§ **Work to be completed**:
Write out, word for word, the part of the listing below that opens with the line containing "manual's examples -/" and closes with the line containing "offset 28. -/", keeping both of those lines and adding no others.
____________________
-- ==== Sys2Proof/Tests/Slice0.lean ====
section
/-! SUPPORT. Tests: the bounds that Instr.wf refuses; values that the manual's own examples give; for every statement with hypotheses, a
state and operands that meet them. -/

-- One theorem at a time: each elaboration thread reserves a stack of its own.
set_option Elab.async false

namespace Sys2Proof.Machine

/-- A state with some fields set. -/
def st (l : List (Field × Nat × Nat)) (s : State := State.reset) : State := { s with chip := l.foldl (fun m p => m.wr p.1 p.2.1 p.2.2) s.chip }

/-- A state with its block changed. -/
def State.on (s : State) (f : Chip → Chip) : State := { s with chip := f s.chip }

/-- What a command leaves shows a property. -/
def after (i : Instr) (s : State) (p : Chip → Bool) : Bool :=
  match exec i s with
  | .next t => p t.chip
  | _ => false

end Sys2Proof.Machine

open Sys2Proof Sys2Proof.Machine

/-! ## Ill-formed commands -/

theorem test_wf_refuses_parity_address_aligned : Instr.wf (.sramParityRead .hostA .window 0x800002 0) = false := by decide
theorem test_wf_refuses_parity_address_in_space : Instr.wf (.sramParityRead .hostA .window 0x1000000 0) = false := by decide
theorem test_wf_refuses_write_aligned : Instr.wf (.registerWrite .hostA 0x680001 0) = false := by decide
theorem test_wf_refuses_read_aligned : Instr.wf (.rcRead 0x680003) = false := by decide
theorem test_wf_refuses_capture_length : Instr.wf (.captureLaneDone 0 0 (List.replicate 262145 0)) = false := by
  simp only [Instr.wf, List.length_replicate]; decide
theorem test_wf_refuses_tile_slot : Instr.wf (.tileLoadDone false 24 false) = false := by decide
theorem test_wf_refuses_tile_slot_presc : Instr.wf (.tileLoadDone true 64 false) = false := by decide
theorem test_wf_refuses_mount_t0 : Instr.wf (.nandMount (some ⟨true, 1, 1, 8, 4096, 290, 25, 300, 3000, 5, 6, 2048, 60000, [2048]⟩) none []) = false := by decide
theorem test_wf_refuses_mount_t1 : Instr.wf (.nandMount none (some ⟨true, 1, 1, 8, 4096, 290, 25, 300, 3000, 5, 6, 2048, 60000, [2048]⟩) []) = false := by decide
theorem test_wf_refuses_read_corrected : Instr.wf (.nandOperationDone 0 (.read 1 (some 41))) = false := by decide
theorem test_wf_refuses_patrol_corrected : Instr.wf (.nandPatrolRead 0 1 (some 41) false) = false := by decide
theorem test_wf_refuses_write_frame_short : Instr.wf (.writeFrame .a (List.replicate 13 0)) = false := by decide
theorem test_wf_refuses_write_frame_ragged : Instr.wf (.writeFrame .a (List.replicate 15 0)) = false := by decide
theorem test_wf_refuses_write_frame_long : Instr.wf (.writeFrame .a (List.replicate 4110 0)) = false := by
  simp only [Instr.wf, List.length_replicate]; decide
theorem test_wf_refuses_read_frame : Instr.wf (.readFrame .a [0]) = false := by decide
theorem test_wf_refuses_sync_frame : Instr.wf (.syncFrame .a [] 0) = false := by decide
theorem test_wf_refuses_test_banks : Instr.wf (.selfTest 0 (List.replicate 616 0) 0 0 0 []) = false := by
  simp only [Instr.wf, List.length_replicate]; decide
theorem test_wf_refuses_test_cells : Instr.wf (.selfTest 0 [] 0 0 0 (List.replicate 24 ⟨0, false, List.replicate 8 (0, 0)⟩)) = false := by
  simp only [Instr.wf, List.length_replicate]; decide
theorem test_wf_refuses_test_nodes : Instr.wf (.selfTest 0 (List.replicate 616 0) 0 0 0 (List.replicate 24 ⟨0, false, []⟩)) = false := by
  simp only [Instr.wf, List.length_replicate]; decide
theorem test_wf_refuses_arrival_order : Instr.wf (.interruptEntry .v [(1, 3), (0, 4)]) = false := by decide

/-! ## Values of the manual's examples -/

/-- R310: the CRC of the nine ASCII bytes 123456789. -/
theorem test_crc16 : crc16 [0x31, 0x32, 0x33, 0x34, 0x35, 0x36, 0x37, 0x38, 0x39] = 0x29B1 := by decide +kernel

/-- 08: the point E = 412,345, N = 64,600 lies in tile (6, 1), byte 1030, bits [7:6]; its prescription byte at offset 28. -/
theorem test_cells : (412345 / 64000, 64600 / 64000) = ((6, 1) : Int × Int) ∧ covByte (cellOf 64600 100) (cellOf 412345 100) = 1030 ∧
    covBit (cellOf 412345 100) = 6 ∧ cellOf 64600 1000 * 64 + cellOf 412345 1000 = 28 := by decide

/-- 04: t_meas moves from 840,000 to 844,000 TB on a measurement of 856,000 TB with SHIFT = 2. -/
theorem test_t_meas : (((State.reset.on fun m => (m.wr CH_ADV_SHIFT 40 2).setChan 40 { m.chan 40 with tMeas := 840000 }).chip.measure 40 856000).chan 40).tMeas =
    844000 := by decide

/-- 12: +1.2345 mV gives 4142, right-aligned 0x102E; -1.2345 mV gives 0xFFFF_EFD2 and, left-aligned, 0xFFEF_D200. -/
theorem test_adc_codes : adcCode true 1234500 = 4142 ∧ adcWord false 4142 = 0x102E ∧ adcWord false (adcCode true (-1234500)) = 0xFFFFEFD2 ∧
    adcWord true (adcCode true (-1234500)) = 0xFFEFD200 := by decide

/-- 07: a mean of 4380 us against 4200 us is a drift of 180 us, 30 % of the limit of 600 us. -/
theorem test_wear_drift : ({ inputs := 10000, sum0 := 10000 * 840000, last := [876000, 876000] } : Wear).index = 30 := by decide +kernel

/-- 07: C_NODE = 100 nF, 48 V against 24 V and a step of 60 mV give 50 mOhm. -/
theorem test_esr : ((st [(BCAP_CFG_C_NODE, 0, 100), (BST_V, 0, 4800), (BK_V_VBK, 5, 2400)]).on fun m =>
    { m with bcap := { phase := some (5, 6) } }).chip.esrNow = some 50 := by decide

/-- 12: with LO = 400, HI = 600, HYS = 8 a comparator that is INSIDE stays so at 395, leaves below 392 and above 607. -/
theorem test_bands : windowNext 1 400 600 8 395 = 1 ∧ windowNext 1 400 600 8 391 = 0 ∧ windowNext 1 400 600 8 608 = 2 := by decide

/-- R36, R130: HOST-B ranks above HOST-A, HOST-A above Anvil-C. -/
theorem test_ranks : ownerRank 0 < ownerRank 1 ∧ ownerRank 1 < ownerRank 2 := by decide

/-! ## One step of some commands, with values worked out from the rules -/

/-- R351: with HEAD = TAIL the queue is empty, so a head of 1 is refused. -/
theorem test_head_refused : after (.hpQHeadWrite .a 1) State.reset (fun m => m.rd HP_Q_HEAD 0 == 0 && bitAt (m.rd HP_FLAGS 0) 10) = true := by decide

/-- R326: a door while Gelow is down answers 0xE4. -/
theorem test_door_down : after (.mbDoor 0 1) State.reset (fun m => m.rd MB_INFO_DOOR_RES 0 == 0xE4) = true := by decide

/-- R314: a frame cut within its header counts. -/
theorem test_cut : after (.frameCut .b [0, 0] false) State.reset (fun m => m.rd HP_CNT_CUT 1 == 1) = true := by decide

/-- R376: the heartbeat takes the TB. -/
theorem test_heartbeat : after .journalHeartbeat (State.reset.on fun m => { m with tb := 77 }) (fun m => m.jour.heartbeat == 77) = true := by decide

/-- R7: a write of 1 clears a W1C bit and leaves the others. -/
theorem test_w1c : after (.registerWrite .hostA 0x8 1) (st [(HP_FLAGS, 0, 3)]) (fun m => m.rd HP_FLAGS 0 == 2) = true := by decide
____________________
§ **Answer section**:
/-! ## Values of the manual's examples -/

/-- R310: the CRC of the nine ASCII bytes 123456789. -/
theorem test_crc16 : crc16 [0x31, 0x32, 0x33, 0x34, 0x35, 0x36, 0x37, 0x38, 0x39] = 0x29B1 := by decide +kernel

/-- 08: the point E = 412,345, N = 64,600 lies in tile (6, 1), byte 1030, bits [7:6]; its prescription byte at offset 28. -/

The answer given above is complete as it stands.